Reduction in non-audit work
However, more than half expect best practice to result in a reduction in the amount of non-audit work awarded to auditors.

‘The age of using audit as a loss leader for value-added services is over. In future, investors will want to see real scrutiny of company accounts and those companies which are not seen to be providing it will suffer.’

Those who answered the survey were quite clear that many of the questions in the survey deserved different answers, according to whether publicly-quoted companies or owner-managed businesses were under discussion.

‘The whole idea of auditor independence is of much greater importance when they are reporting to shareholders who do not form part of the management team. When auditing private companies, cross-selling of consultancy work etc. can bring benefits without the same risks that lack of auditor independence could bring to a public company.’

FDs were also asked whether auditors should do more to ensure there is no fraud or other irregularity in the company accounts. The results show they are evenly split as to whether they should pay more for such a service.

Fraud is an issue for directors
In a typical comment on the role of auditors, one FD said: ‘At the end of the day, company directors are responsible for preparation. Ensuring no material fraud is contained in the accounts is an issue for the directors. The auditor is not the main problem here,’

Others felt fee arrangements should ensure auditors bear some element of risk and ‘take responsibility for their errors’.

Some wanted a ‘back to basics’ approach from auditors.

‘Auditors used to check that things were right. Now they look at trends and pretend to be business advisers. They should get back to basics,’ said one.

Views also edged towards the downright sceptical.

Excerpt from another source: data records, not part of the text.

-- ==== Sys2Proof/Machine/Operands.lean ====
section
/-! DEFINITION. Operand forms of the steps: truncation and extension of bus data
(spec/30_encoding.md rule R99, spec/20_memory.md rule R63), the fields of a control word
(spec/10_state.md rule R21), and the control words that initialize assembles
(spec/30_encoding.md rules R97, R98). -/

namespace Sys2Proof.Machine

/-- `trunc_N(v)` (00_scope.md R12). -/
def truncTo (n : Nat) (v : Word) : Word := BitVec.ofNat 32 (v.toNat % 2 ^ n)

/-- What the bus carries of a data word: its low `BUSW` bits. -/
def onBus (c : Config) (v : Word) : Word := truncTo c.busw v

/-- What of the data of a write reaches a register: its low `REGW` bits; the bits above are ignored
(20_memory.md R63). -/
def registerPart (c : Config) (wdata : Word) : Word := truncTo c.regw.val (onBus c wdata)

/-- The value n that `WR_CR` writes (41_register_ops.md R146). -/
def crOperand (c : Config) (wdata : Word) : Half := (registerPart c wdata).setWidth 16

/-- `b = wdata[7:0]` (41_register_ops.md R150); the bits above are ignored. -/
def drOperand (c : Config) (wdata : Word) : Byte := (registerPart c wdata).setWidth 8

/-- The bus data word of a register; the bits above it read 0 (20_memory.md R63). -/
def busOfHalf (c : Config) (v : Half) : Word := onBus c (v.setWidth 32)

/-- The bus data word of a byte read from DR (30_encoding.md R99). -/
def busOfByte (c : Config) (v : Byte) : Word := onBus c (v.setWidth 32)

/-- Field MSTR of a control word. -/
def mstr (c : Config) (n : Half) : Bool := n.getLsbD c.crMstr.val

/-- Field BR of a control word, the divisor code. -/
def br (c : Config) (n : Half) : Nat := (n >>> c.crBrLo.val).toNat % 2 ^ c.brw.val

/-- Field SPE of a control word. -/
def spe (c : Config) (n : Half) : Bool := n.getLsbD c.crSpe.val

/-- Field SSI of a control word. -/
def ssi (c : Config) (n : Half) : Bool := n.getLsbD c.crSsi.val

/-- Field SSM of a control word. -/
def ssm (c : Config) (n : Half) : Bool := n.getLsbD c.crSsm.val

/-- `n & ~CR_IMPL != 0` (30_encoding.md R103). -/
def hasReservedCrBit (c : Config) (n : Half) : Bool := n &&& ~~~c.crImpl != 0

/-- `(n & CR_MODE) != (CR & CR_MODE)` (41_register_ops.md R146). -/
def changesMode (c : Config) (old n : Half) : Bool := n &&& c.crMode != old &&& c.crMode

/-- `CW(d)` (30_encoding.md R97): all mode bits, SPE = 0. -/
def controlWord (c : Config) (d : Nat) : Half :=
  Config.bit c.crSsm ||| Config.bit c.crSsi ||| (BitVec.ofNat 16 d <<< c.crBrLo.val) |||
    Config.bit c.crMstr

/-- `EW(d)` (30_encoding.md R98): the same mode bits, SPE = 1. -/
def enableWord (c : Config) (d : Nat) : Half := controlWord c d ||| Config.bit c.crSpe

/-- One shift of the data path: `trunc_8((SHR << 1) | m)`, most significant bit first
(42_serializer.md R174, R178); least significant bit first it is the mirror of that (log entry
20). -/
def shiftIn (c : Config) (shr : Byte) (m : Bool) : Byte :=
  if c.msbFirst then (shr <<< 1) ||| (BitVec.ofBool m).setWidth 8
  else (shr >>> 1) ||| ((BitVec.ofBool m).setWidth 8 <<< 7)

/-- The bit of SHR that is sent next: `SHR[7]`, most significant bit first (42_serializer.md
R182). -/
def lineBit (c : Config) (v : Byte) : Bool := v.getLsbD (c.wireBit 0)

/-- The bit of a loaded byte that is sent last in its frame. -/
def lastBit (c : Config) (v : Byte) : Bool := v.getLsbD (c.wireBit 7)

/-- A mask of w ones at position p (40_clock_pin_gating.md R137). -/
def fieldMask (p w : Nat) : Word := ((1#32 <<< w) - 1#32) <<< p

/-- Clear then set of a field of a pin-controller register (40_clock_pin_gating.md R137). -/
def clearThenSet (g : Word) (p w : Nat) (n : Word) : Word := (g &&& ~~~fieldMask p w) ||| (n <<< p)

/-- The set alone, which leaves a stale pattern (40_clock_pin_gating.md R137). -/
def setOnly (g : Word) (p : Nat) (n : Word) : Word := g ||| (n <<< p)

end Sys2Proof.Machine
end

Companies, according to one FD, ‘do not get good value for money from their audits. Auditors spend far too long form-filling to ensure their PI (insurance) requirements are met. Critical systems reviews are rare – often audit staff are so inexperienced they wouldn’t spot a fraud if it bit them. The pressure on audit managers is too great to bring an audit home “within fee budget” that they cannot spend quality time with the client. I would be happy to pay higher audit fees if I felt I was getting value added.’

More criticism was piled on the audit process. ‘The speed with which auditors sign-off after the year-end indicates to me that they are relying heavily on representations. I can’t be alone in thinking that use of the phrases “off balance-sheet” and “special purpose entity” state the users’ intention to mislead.’

To evaluate the impact of the scandal on Andersen, FDs were asked whether the Enron affair would affect their choice of auditor were they to put their audit out to tender. Andersen may take some comfort from the fact that, even with the press still laden with the scandal, more than 40% would be prepared to give Andersen the benefit of the doubt. Nevertheless, more than three-quarters of respondents expect Andersen’s corporate clients here and in the US to seriously consider switching firms.

Some FDs see the scandal as an assurance that Andersen will now have to provide good work. ‘Using Andersen at the moment would be like taking a flight immediately after 11 September: because of heightened security it made it much safer. The whole firm will be so aware of the Enron problem that they are very unlikely to allow any questionable transactions,’ said one supportive FD.

The Enron effect
Others said Enron had blighted Andersen’s opportunities.

Comments were rife with pessimism. ‘We are on the point of moving to a Big Five firm across Europe but we excluded Andersen from the list. The publicity did not help their cause.’

‘It is difficult to see how Andersen’s reputation can be saved and it will lose some business as a result,’ said another.